WHAT THIS TASK INVOLVES:
Keep only the lines of the material below that contain the word "intro". Copy those lines.

INFORMATION:
-- ==== Sys2Proof/Laws/Lookup.lean ====
section
/-! SUPPORT. What each lookup in a table finds: the lease on a record, the lowest FREE entry, the entry of a
token, the lowest empty watch entry, and the conditions of marked pages. -/

namespace Sys2Proof.Machine

/-! ### Fields that are read back -/

theorem toHandle_handleByte (h : Handle) : toHandle (handleByte h) = h := by
  apply Fin.ext
  simp only [toHandle, handleByte, BitVec.toNat_ofNat]
  omega

theorem isHandle_handleByte (h : Handle) : isHandle (handleByte h) = true := by
  simp only [isHandle, handleByte, BitVec.toNat_ofNat, decide_eq_true_eq]
  omega

/-! ### The lowest of a table that passes a test -/

section Lowest

variable {n : Nat}

/-- The list of all places is ascending. -/
theorem finRange_find_eq (p : Fin n → Bool) (i : Fin n) (hi : p i = true) (hlow : ∀ j, j < i → p j = false) :
    (List.finRange n).find? p = some i := by
  rw [List.find?_eq_some_iff_append]
  refine ⟨hi, (List.finRange n).take i.val, (List.finRange n).drop (i.val + 1), ?_, ?_⟩
  · have h : i.val < (List.finRange n).length := by simp
    conv_lhs => rw [← List.take_append_drop i.val (List.finRange n)]
    rw [List.drop_eq_getElem_cons h]
    simp
  · intro j hj
    obtain ⟨k, hk, rfl⟩ := List.mem_take_iff_getElem.mp hj
    simp only [List.getElem_finRange]
    rw [hlow]
    · rfl
    · rw [Fin.lt_def]
      simp at hk ⊢
      omega

theorem finRange_find_none (p : Fin n → Bool) (h : ∀ j, p j = false) : (List.finRange n).find? p = none := by
  rw [List.find?_eq_none]
  intro j _
  simp [h j]

theorem finRange_find_spec {p : Fin n → Bool} {i : Fin n} (h : (List.finRange n).find? p = some i) : p i = true :=
  List.find?_some h

end Lowest

/-- The lowest-numbered FREE lease entry. -/
theorem State.lowestFree_eq {s : State} {e : EntryNo} (h : (s.lease e).lease = none)
    (hlow : ∀ e', e' < e → (s.lease e').lease ≠ none) : s.lowestFree = some e :=
  finRange_find_eq _ e (by simp [h]) fun j hj => by simp [Option.isNone_eq_false_iff, Option.isSome_iff_ne_none, hlow j hj]

theorem State.lowestFree_none {s : State} (h : ∀ e, (s.lease e).lease ≠ none) : s.lowestFree = none :=
  finRange_find_none _ fun j => by simp [Option.isNone_eq_false_iff, Option.isSome_iff_ne_none, h j]

theorem State.lowestFree_spec {s : State} {e : EntryNo} (h : s.lowestFree = some e) : (s.lease e).lease = none := by
  have := finRange_find_spec h
  simpa using this

/-- The lowest-numbered empty watch entry. -/
theorem State.emptyWatch_find {s : State} {n : WatchNo} (h : s.watchAt n = none)
    (hlow : ∀ m, m < n → s.watchAt m ≠ none) :
    allWatches.find? (fun m => (s.watchAt m).isNone) = some n :=
  finRange_find_eq _ n (by simp [h]) fun j hj => by simp [Option.isNone_eq_false_iff, Option.isSome_iff_ne_none, hlow j hj]

/-! ### The lease on a record -/

/-- What `leaseOn` finds is a lease on the record. -/
theorem State.leaseOn_spec {s : State} {h : Handle} {e : EntryNo} {l : Lease} (hl : s.leaseOn h = some (e, l)) :
    (s.lease e).lease = some l ∧ l.handle = h := by
  obtain ⟨d, _, hd⟩ := List.exists_of_findSome?_eq_some hl
  cases hx : (s.lease d).lease with
  | none => simp [hx] at hd
  | some y =>
    by_cases hy : y.handle = h
    · simp only [hx, hy, if_true, Option.some.injEq, Prod.mk.injEq] at hd
      obtain ⟨rfl, rfl⟩ := hd
      exact ⟨hx, hy⟩
    · simp [hx, hy] at hd

/-- No lease is on the record exactly when no entry has it. -/
theorem State.leaseOn_none {s : State} {h : Handle} :
    s.leaseOn h = none ↔ ∀ e l, (s.lease e).lease = some l → l.handle ≠ h := by
  unfold State.leaseOn
  rw [List.findSome?_eq_none_iff]
  constructor
  · intro hn e l hl heq
    have := hn e (List.mem_finRange e)
    simp [hl, heq] at this
  · intro hn e _
    cases hx : (s.lease e).lease with
    | none => rfl
    | some l => simp [hn e l hx]

/-- A record with a lease is found leased. -/
theorem State.leaseOn_isSome {s : State} {h : Handle} {e : EntryNo} {l : Lease} (hl : (s.lease e).lease = some l)
    (hh : l.handle = h) : (s.leaseOn h).isSome = true := by
  cases hx : s.leaseOn h with
  | none => exact absurd hh (State.leaseOn_none.mp hx e l hl)
  | some _ => rfl

/-! ### Tokens -/

/-- A token names the entry that its entry part counts from 1. -/
theorem tokenEntry_eq {entry count : Byte} {e : EntryNo} (h : entry.toNat = e.val + 1) :
    tokenEntry ⟨entry, count⟩ = some e := by
  unfold tokenEntry
  have : 1 ≤ entry.toNat ∧ entry.toNat ≤ 6 := by omega
  simp only [this, and_self, dif_pos, Option.some.injEq]
  apply Fin.ext
  simp only
  omega

theorem tokenEntry_spec {t : Token} {e : EntryNo} (h : tokenEntry t = some e) : t.entry.toNat = e.val + 1 := by
  unfold tokenEntry at h
  split at h
  · simp only [Option.some.injEq] at h
    subst h
    simp only
    omega
  · simp at h

/-- The lease that a live token names. -/
theorem State.liveLease_eq {s : State} {p : Port} {entry count : Byte} {e : EntryNo} {l : Lease}
    (he : entry.toNat = e.val + 1) (hl : (s.lease e).lease = some l) (hp : l.holder = p)
    (hc : (s.lease e).issue = count) : s.liveLease p ⟨entry, count⟩ = some (e, l) := by
  simp only [State.liveLease, tokenEntry_eq he, hl, hp, hc, and_self, if_true]

/-- A token that names a lease is live. -/
theorem State.liveLease_spec {s : State} {p : Port} {t : Token} {e : EntryNo} {l : Lease}
    (h : s.liveLease p t = some (e, l)) :
    t.entry.toNat = e.val + 1 ∧ (s.lease e).lease = some l ∧ l.holder = p ∧ (s.lease e).issue = t.count := by
  unfold State.liveLease at h
  cases hd : tokenEntry t with
  | none => simp [hd] at h
  | some d =>
    cases hx : (s.lease d).lease with
    | none => simp [hd, hx] at h
    | some y =>
      by_cases hy : y.holder = p ∧ (s.lease d).issue = t.count
      · simp only [hd, hx, hy, and_self, if_true, Option.some.injEq, Prod.mk.injEq] at h
        obtain ⟨rfl, rfl⟩ := h
        exact ⟨tokenEntry_spec hd, hx, hy.1, hy.2⟩
      · simp [hd, hx, hy] at h

/-- A READ or ADD whose token is not live for the port on the record is judged against the current rights (08, R146). -/
theorem State.rightsFor_other {s : State} {p : Port} {h : Handle} {t : Token}
    (ho : ∀ e l, s.liveLease p t = some (e, l) → l.handle ≠ h) : s.rightsFor p h t = s.rightsOf h p := by
  unfold State.rightsFor
  split
  · rename_i e l hl
    rw [if_neg (ho e l hl)]
  · rfl

/-- Token 0 is live for no port. -/
theorem State.liveLease_zero (s : State) (p : Port) : s.liveLease p ⟨0x00#8, 0x00#8⟩ = none := rfl

/-! ### Page maps -/

/-- Marking a run keeps the canonical form. -/
theorem markRun_wf (cond : PageCond) (first len : Nat) (m : List (Nat × PageCond)) {hi : Nat} (h : first + len ≤ hi)
    (hm : sparseWf .free 0 hi m = true) : sparseWf .free 0 hi (markRun cond first len m) = true := by
  induction len generalizing first m with
  | zero => exact hm
  | succ n ih => exact ih _ _ (by omega) (sparsePut_wf m first cond (by omega) (by omega) hm)

/-- The condition of a page after a run has been marked. -/
theorem pageCond_markRun (cond : PageCond) (first len : Nat) (m : List (Nat × PageCond)) {hi : Nat}
    (h : first + len ≤ hi) (hm : sparseWf .free 0 hi m = true) (page : Nat) :
    pageCond (markRun cond first len m) page =
      if first ≤ page ∧ page < first + len then cond else pageCond m page := by
  induction len generalizing first m with
  | zero =>
    have : ¬ (first ≤ page ∧ page < first + 0) := by omega
    simp only [markRun, if_neg this]
  | succ n ih =>
    simp only [markRun]
    rw [ih _ _ (by omega) (sparsePut_wf m first cond (by omega) (by omega) hm)]
    have hput : pageCond (sparsePut .free m first cond) page = if page = first then cond else pageCond m page :=
      sparseGet_put m first page cond hm
    rw [hput]
    split_ifs <;> first | rfl | (exfalso; omega)

end Sys2Proof.Machine
end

TASK RESULT:
  · intro j hj
  intro j _
  · intro hn e l hl heq
  · intro hn e _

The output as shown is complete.